The GAN’s latent space encodes rich semantic information. Some GAN inversion approaches aim to obtain semantic-aware latent codes to improve image manipulation. Zhu et al. [2] proposed reconstructing images at both pixel- and semantic-level for better semantic awareness. Leng et al. [8] proposed improving this further by incorporating the semantic information in both the real image and latent space domains.

Layer-wise

With larger GAN generator architectures, it is not always feasible to perform full GAN inversion. Some approaches propose to decompose the generator into layers and perform layer-wise inversion instead. Bau et al. [6] proposed using layer-wise inversion to understand what GANs learn, Bau et al. [7] proposed to visualize what GANs don’t learn, while Gu et al. [3] used this idea to perform GAN inversion with multiple latent codes.

Out of distribution

Some approaches support out-of-distribution generalization for inverting images out of the training data distribution. Gu et al. [3] aims to support out-of-distribution GAN inversion by optimizing for multiple latent codes.

We will be exploring some of these researches in more detail in the following parts of this series. But for now, let’s explore latent space navigation together with GAN inversion.

2. Latent space navigation

The survey on GAN inversion, [1], mentions that well-trained GANs have the ability to encode disentangled semantics (decoupling entangled semantics, e.g., older people tend to wear glasses more than younger people) in their latent space. With more disentangled semantic information encoded, it would be possible to find disentangled directions in the latent space referring to age and glasses. These are very useful for image manipulation tasks.

Interpretable directions

Many GAN inversion approaches aim to determine interpretable directions in the latent space. Some learning-based inversion approaches incorporate a pre-trained classifier to identify boundaries in the latent space for different classes based on synthesized images. Such supervised approaches could be restrictive. Hence, recently, an unsupervised approach has been explored, focusing on identifying interpretable directions without pre-labelled data (e.g., using PCA to identify important directions or closed-form approaches).

Fig. 1: Latent space

Numerous researches enforce disentanglement to obtain better interpretable directions in the latent space for attributes (e.g., gender, age, hair color in face images). Jahanian et al. [5] suggested an approach to steer in interpretable directions, linear and non-linear, in the GAN latent space for meaningful geometric transformation (e.g., zoom, shift, color manipulation) without enforcing disentanglement during GAN training. They observed that these interpretable directions have similar effects across all object classes generated by the GAN.

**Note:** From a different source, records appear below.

/-- A row under way: `values` packed with `w` bits each after the first `start` bytes of BUF. -/
structure RowPacked (start w : Nat) (values : List Byte) (k : Packer) : Prop where
  filled : 8 * k.buf.length + k.bits = 8 * start + values.length * w
  bitsLt : k.bits < 8
  placed : ∀ i, bitOf k.bytes (8 * start + i) = (values[i / w]?.getD 0).getLsbD (i % w)

theorem rowPacked_rowBegin (w : Nat) (k : Packer) : RowPacked k.buf.length w [] k.rowBegin where
  filled := by simp [Packer.rowBegin]
  bitsLt := Nat.zero_lt_succ 7
  placed i := by
    have hempty : bitOf k.buf (8 * k.buf.length + i) = false := bitOf_of_ge (by omega)
    exact (bitOf_concat_zero k.buf _).trans (hempty.trans (by simp))

theorem RowPacked.push {start w : Nat} {values : List Byte} {k : Packer} (hi : RowPacked start w values k) (hw : 0 < w)
    (hfit : k.bits + w ≤ 8) (v : Byte) : RowPacked start w (values ++ [v]) (k.push v w) where
  filled := by
    rw [Packer.push_filled, hi.filled, List.length_append, List.length_singleton, Nat.add_mul, Nat.one_mul, Nat.add_assoc]
  bitsLt := by
    by_cases hf : k.bits + w = 8
    · rw [Packer.push_full _ _ _ hf]
      exact Nat.zero_lt_succ 7
    · rw [Packer.push_partial _ _ _ hf]
      exact lt_of_le_of_ne hfit hf
  placed i := by
    have hsub : 8 * start + i - (8 * start + values.length * w) = i - values.length * w := by omega
    have hrange : (8 * start + values.length * w ≤ 8 * start + i ∧
        8 * start + i < 8 * start + values.length * w + w) ↔ i / w = values.length := by
      rw [Nat.div_eq_iff hw]
      omega
    rw [bitOf_bytes_push_eq_or v hw hfit, hi.placed, hi.filled, hsub, decide_eq_decide.mpr hrange]
    rcases lt_trichotomy (i / w) values.length with h | h | h
    · rw [decide_eq_false h.ne, List.getElem?_append_left h, Bool.false_and, Bool.or_false]
    · have hmod : i - values.length * w = i % w := by
        rw [← h, Nat.mul_comm, ← Nat.mod_eq_sub]
      simp [h, hmod]
    · rw [decide_eq_false h.ne', List.getElem?_eq_none h.le, List.getElem?_eq_none (by simpa using h), Bool.false_and,
        Bool.or_false]

/-- Operations run one after the other answer when the first does and the others do from there. -/
theorem execAll_cons_next {i : Instr} {is : List Instr} {s t : State} (h : execAll (i :: is) s = .next t) :
    ∃ u, exec i s = .next u ∧ execAll is u = .next t := by
  rw [execAll] at h
  split at h
  · exact ⟨_, ‹_›, h⟩
  · cases h
  · cases h

theorem exec_pack_next {v : Byte} {w : Nat} {s t : State} (h : exec (.pack v w) s = .next t) :
    packAllowed s w = true ∧ t = packedState v w s := by
  simp only [exec, execPack, packValue] at h
  split at h <;> cases h
  exact ⟨‹_›, rfl⟩

/-- The PACK calls that answer are the further pixels of the row, and FLUSH_ROW hands over what is left. -/
theorem RowPacked.of_execAll {start w : Nat} (hw : 0 < w) {values : List Byte} {t : State} :
    ∀ {packed : List Byte} {s : State}, RowPacked start w packed (packerOf s) →
      execAll (values.map (fun v => .pack v w) ++ [.flushRow]) s = .next t →
      ∃ k, RowPacked start w (packed ++ values) k ∧ t.buf = k.flush.buf := by
  induction values with
  | nil =>
    intro packed s hi h
    obtain rfl := Host.Outcome.next.inj h
    exact ⟨packerOf s, (List.append_nil packed).symm ▸ hi, rfl⟩
  | cons v values ih =>
    intro packed s hi h
    obtain ⟨u, hu, ht⟩ := execAll_cons_next h
    obtain ⟨hallowed, rfl⟩ := exec_pack_next hu
    obtain ⟨-, -, hfit, -, -⟩ := (packAllowed_iff s w).mp hallowed
    simpa using ih (hi.push hw hfit v) ht

/-- The `w` bits of column `x` lie in one byte when `w` divides 8 (20_memory.md R45). -/
theorem pixelPosition_eq {w b : Nat} (x : Nat) (hw : w ∈ [1, 2, 4, 8]) (hb : b < w) :
    x % (8 / w) * w + b < 8 ∧ 8 * (x * w / 8) + (x % (8 / w) * w + b) = x * w + b := by
  simp only [List.mem_cons, List.not_mem_nil, or_false] at hw
  rcases hw with rfl | rfl | rfl | rfl <;> norm_num <;> omega

/-- Settles O20: bit `i` of the row is bit `i mod w` of pixel `i / w`, from ROW_BEGIN on and through every PACK; FLUSH_ROW hands
the bytes over as they stand. -/
theorem packedPixelPosition : Obligations.PackedPixelPosition := by
  unfold Obligations.PackedPixelPosition
  intro s t values w hwidth _ h
  have hw : 0 < w := Nat.pos_of_ne_zero (by rintro rfl; simp at hwidth)
  obtain ⟨u, hu, ht⟩ := execAll_cons_next h
  obtain rfl := Host.Outcome.next.inj hu
  obtain ⟨k, hrow, hbuf⟩ := (rowPacked_rowBegin w (packerOf s)).of_execAll hw ht
  rw [List.nil_append] at hrow
  rw [hbuf]
  refine ⟨fun x b hx hb => ?_, fun j i byte hi hbeyond hbyte => ?_⟩
  · obtain ⟨hlt, hpos⟩ := pixelPosition_eq x hwidth hb
    have hj : s.buf.length + x * w / 8 < k.flush.buf.length := by
      have hfilled := hrow.filled
      have hpixel : (x + 1) * w ≤ values.length * w := Nat.mul_le_mul_right w hx
      rw [Packer.length_flush hrow.bitsLt]
      simp only [packerOf, Nat.add_mul] at hfilled hpixel
      omega
    refine ⟨values[x], _, List.getElem?_eq_getElem hx, List.getElem?_eq_getElem hj, ?_⟩
    have hdiv : (x * w + b) / w = x := by rw [Nat.mul_comm, Nat.mul_add_div hw, Nat.div_eq_of_lt hb, Nat.add_zero]
    have hmod : (x * w + b) % w = b := by rw [Nat.mul_comm, Nat.mul_add_mod, Nat.mod_eq_of_lt hb]
    rw [Packer.getLsbD_flush (List.getElem?_eq_getElem hj) hlt, Nat.mul_add, Nat.add_assoc, hpos]
    refine (hrow.placed _).trans ?_
    rw [hdiv, hmod, List.getElem?_eq_getElem hx, Option.getD_some]
  · rw [Packer.getLsbD_flush hbyte hi, Nat.mul_add, Nat.add_assoc]
    refine (hrow.placed _).trans ?_
    have : values.length ≤ (8 * j + i) / w := (Nat.le_div_iff_mul_le hw).mpr hbeyond
    simp [List.getElem?_eq_none this]

/-! ### The length of a row and of BUF (20_memory.md R50, R51) -/

/-- Every mode's row is its pixels' bits, rounded up to a byte (20_memory.md R50). -/
theorem rowBytes_eq (n : FormatName) (width : Nat) : n.rowBytes width = (width * n.pixelBits + 7) / 8 := by
  cases n <;> simp only [FormatName.rowBytes, FormatName.pixelBits] <;> omega

/-- `t` is `s` after one pixel of mode `n`: its bits stand in BUF or in the accumulator. -/
structure PixelTaken (n : FormatName) (s t : State) : Prop where
  phase : t.phase = s.phase
  job : t.job = s.job
  params : t.params = s.params
  host : t.host = s.host
  y : t.y = s.y
  x : t.x = s.x + 1
  buf : s.buf <+: t.buf
  filled : 8 * t.buf.length + t.bits = 8 * s.buf.length + s.bits + n.pixelBits

theorem Packer.push_buf_prefix (v : Byte) (w : Nat) (k : Packer) : k.buf <+: (k.push v w).buf := by
  by_cases hf : k.bits + w = 8
  · rw [Packer.push_full _ _ _ hf]
    exact List.prefix_append _ _
  · rw [Packer.push_partial _ _ _ hf]

/-- In a job that passes CHECK every pixel has its transform (41_pixel_encode.md R114). -/
theorem pixelAt_of_checked {s : State} (hc : checkJob s.params s.job = none) :
    (∃ bs, pixelAt s = .bytes bs) ∨ ∃ v w, pixelAt s = .bits v w :=
  pixelOut_of_checked s.params s.job s.src s.x s.y _ hc

/-- What ENCODE.PIXEL does in such a job (45_sequencer.md R164). -/
theorem pixelTaken_of_exec {n : FormatName} {s t : State} (hc : checkJob s.params s.job = none)
    (hn : s.params.modeCode.nameOf s.job.fmt = some n) (h : exec .encodePixel s = .next t) : PixelTaken n s t := by
  obtain ⟨-, -, -, ⟨bs, hpix, rfl⟩ | ⟨v, w, hpix, -, rfl⟩ | ⟨hpix, -⟩⟩ := exec_encodePixel_next h
  · obtain ⟨n', hn', -, hlen⟩ := pixelOut_bytes _ _ _ _ _ hpix
    obtain rfl := Option.some.inj (hn.symm.trans hn')
    refine ⟨rfl, rfl, rfl, rfl, rfl, rfl, List.prefix_append _ _, ?_⟩
    simp only [bufAppend_buf, bufAppend_bits, List.length_append]
    omega
  · have hw := jobPackedWidth_of_bits hpix
    rw [jobPackedWidth, hn, Option.bind_some] at hw
    refine ⟨rfl, rfl, rfl, rfl, rfl, rfl, Packer.push_buf_prefix v w (packerOf s), ?_⟩
    rw [(n.packedWidth_eq w hw).1]
    exact Packer.push_filled v w (packerOf s)
  · rcases pixelAt_of_checked hc with ⟨bs, hb⟩ | ⟨v, w, hb⟩ <;> simp [hpix] at hb

theorem flushRowState_buf_length {s : State} (h : s.bits < 8) :
    (flushRowState s).buf.length = (8 * s.buf.length + s.bits + 7) / 8 :=
  Packer.length_flush (k := packerOf s) h

/-! ### The invariant of BUF -/

/-- Where no conversion runs nothing is asked of BUF. -/
theorem bufferInv_of_not_busy {s : State} (h : s.phase.busy = false) : BufferInv s := by
  obtain h | h | h : s.phase = .idle ∨ s.phase = .done ∨ s.phase = .fault := by simpa using (Phase.not_busy_iff _).mp h
  all_goals constructor <;> simp [h]

/-- Whole rows of a job that passed CHECK are within BUF_CAP (45_sequencer.md R163). -/
theorem bufferInv_of_whole {s : State} (hp : s.phase ∈ [.rle, .emit]) (hc : checkJob s.params s.job = none)
    (hw : ∀ n, s.params.modeCode.nameOf s.job.fmt = some n → s.buf.length = s.job.h.toNat * n.rowBytes s.job.w.toNat) :
    BufferInv s where
  started h := by simp [h] at hp
  checked _ := hc
  growing h := by simp [h] at hp
  rowsDone h := by simp [h] at hp
  whole _ := hw
  fits _ cap hcap := by
    obtain ⟨n, hn, -, -, -, -, hfits⟩ := checkJob_none _ _ hc
    have hle : ¬ cap < imageBytes n s.job := fun hlt => by
      simp [(exceeds_iff _ _).mpr ⟨cap, hcap, hlt⟩] at hfits
    rw [hw n hn]
    exact Nat.not_lt.mp hle

theorem BufferInv.of_moveTaken {s u : State} (hi : BufferInv s) (hu : moveTaken s u) : BufferInv u := by
  obtain ⟨-, rfl⟩ | ⟨m, rest, -, rfl⟩ := hu
  · exact hi
  · exact { hi with }

theorem BufferInv.of_check {s t : State} (hi : BufferInv s) (h : exec .check s = .next t) :
    BufferInv t := by
  obtain ⟨hp, ⟨c, -, rfl⟩ | ⟨hc, rfl⟩⟩ := exec_check_next h
  · exact bufferInv_of_not_busy rfl
  · obtain ⟨hbuf, hx, hy⟩ := hi.started hp
    exact ⟨nofun, fun _ => hc, fun _ n _ => by simp [hbuf, hx, hy], fun _ _ => hx, by simp, by simp⟩

theorem BufferInv.of_encodePixel {s t : State} (hi : BufferInv s) (h : exec .encodePixel s = .next t) : BufferInv t := by
  obtain ⟨hp, hy, -, -⟩ := exec_encodePixel_next h
  have hc := hi.checked (by simp [hp])
  obtain ⟨n, hn, -⟩ := checkJob_none _ _ hc
  have ht := pixelTaken_of_exec hc hn h
  have hpt := ht.phase.trans hp
  refine ⟨by simp [hpt], fun _ => ?_, fun _ n' hn' => ?_, fun _ hdone => ?_, by simp [hpt], by simp [hpt]⟩
  · rw [ht.params, ht.job]
    exact hc
  · rw [ht.params, ht.job] at hn'
    obtain rfl := Option.some.inj (hn.symm.trans hn')
    rw [ht.filled, hi.growing hp n hn, ht.y, ht.x, ht.job, Nat.add_mul, Nat.one_mul, Nat.add_assoc]
  · rw [ht.y, ht.job] at hdone
    exact absurd hdone hy.ne

/-- The end of a row rounds its pixels up to `row_bytes` (20_memory.md R50; 45_sequencer.md R165). -/
theorem BufferInv.of_encodeRowend {s t : State} (hw : WorkingInv s) (hi : BufferInv s)
    (h : exec .encodeRowend s = .next t) : BufferInv t := by
  obtain ⟨hp, -, hx, rfl⟩ := exec_encodeRowend_next h
  have hc := hi.checked (by simp [hp])
  refine ⟨by simp [hp], fun _ => hc, fun _ n hn => ?_, fun _ _ => rfl, by simp [hp], by simp [hp]⟩
  have hgrow := hi.growing hp n hn
  have hlen := flushRowState_buf_length hw.bitsLt
  rw [hgrow, hx] at hlen
  simp only [rowBeginState_buf, rowBeginState_bits, rowBeginState_y, rowBeginState_x, rowBeginState_job, flushRowState_job]
  rw [hlen, rowBytes_eq, Nat.add_mul]
  omega

theorem BufferInv.of_encodeEnd {s t : State} (hw : WorkingInv s) (hi : BufferInv s)
    (h : exec .encodeEnd s = .next t) : BufferInv t := by
  obtain ⟨hp, hy, hstage⟩ := exec_encodeEnd_next h
  have hc := hi.checked (by simp [hp])
  have hwhole : ∀ n, s.params.modeCode.nameOf s.job.fmt = some n →
      s.buf.length = s.job.h.toNat * n.rowBytes s.job.w.toNat := fun n hn => by
    have hgrow := hi.growing hp n hn
    rw [hw.rowsDone hy, hi.rowsDone hp hy, hy] at hgrow
    omega
  obtain ⟨-, rfl⟩ | ⟨-, rfl⟩ := hstage
  · exact bufferInv_of_whole (by simp) hc hwhole
  · exact bufferInv_of_whole (by simp) hc hwhole

/-- The RLE stage reads BUF and does not write it (43_rle.md R133, R134). -/
theorem BufferInv.of_rleStep {s t : State} (hi : BufferInv s) (h : exec .rleStep s = .next t) : BufferInv t := by
  obtain ⟨-, v, rest, -, ⟨-, rfl⟩ | ⟨-, rfl⟩⟩ := exec_rleStep_next h
  · rw [takeRun_eq]
    exact { hi with }
  · rw [takeLit_eq]
    split <;> exact { hi with }

theorem BufferInv.of_rleEnd {s t : State} (hi : BufferInv s) (h : exec .rleEnd s = .next t) : BufferInv t := by
  obtain ⟨hp, -, rfl⟩ := exec_rleEnd_next h
  exact bufferInv_of_whole (by simp) (hi.checked (by simp [hp])) (hi.whole (by simp [hp]))

theorem bufferInv_of_emit {s t : State} (h : exec .emit s = .next t) : BufferInv t := by
  obtain ⟨-, ⟨c, -, rfl⟩ | rfl⟩ := exec_emit_next h
  · exact bufferInv_of_not_busy rfl
  · exact bufferInv_of_not_busy rfl

theorem BufferInv.of_blockOps {i : Instr} {s t : State} (hw : WorkingInv s) (hi : BufferInv s) (hb : i ∈ blockOps)
    (h : exec i s = .next t) : BufferInv t := by
  simp only [blockOps, List.mem_cons, List.not_mem_nil, or_false] at hb
  rcases hb with rfl | rfl | rfl | rfl | rfl | rfl | rfl
  · exact hi.of_check h
  · exact hi.of_encodePixel h
  · exact hi.of_encodeRowend hw h
  · exact hi.of_encodeEnd hw h
  · exact hi.of_rleStep h
  · exact hi.of_rleEnd h
  · exact bufferInv_of_emit h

Nurit et al. [4] noticed that the output of the first layer of the generator is a coarse representation of the generated image. Hence, applying a meaningful geometric transformation on the first layer output is similar to applying it to the original image itself. They show that containing this problem to a single layer can help obtain interpretable directions in a closed-form, referring to computing interpretable directions without any training or optimization using just the generator’s weights. They investigate the unsupervised exploration of the transformations in the latent space using PCA. However, it still remains an open problem for extracting attributes such as gender and age in the latent space, requiring training or optimization.

Non-interference

When moving in a particular semantic direction in the latent space of GANs, due to entanglement between different semantics in the space, it is challenging to perform manipulation without interference. Some approaches aim to incorporate non-interference by finding orthogonal directions through projection in the latent space or incorporating a semantic space into their architecture to obtain more linearly separable attributes. These are very useful for performing multi-attribute image manipulation without interference.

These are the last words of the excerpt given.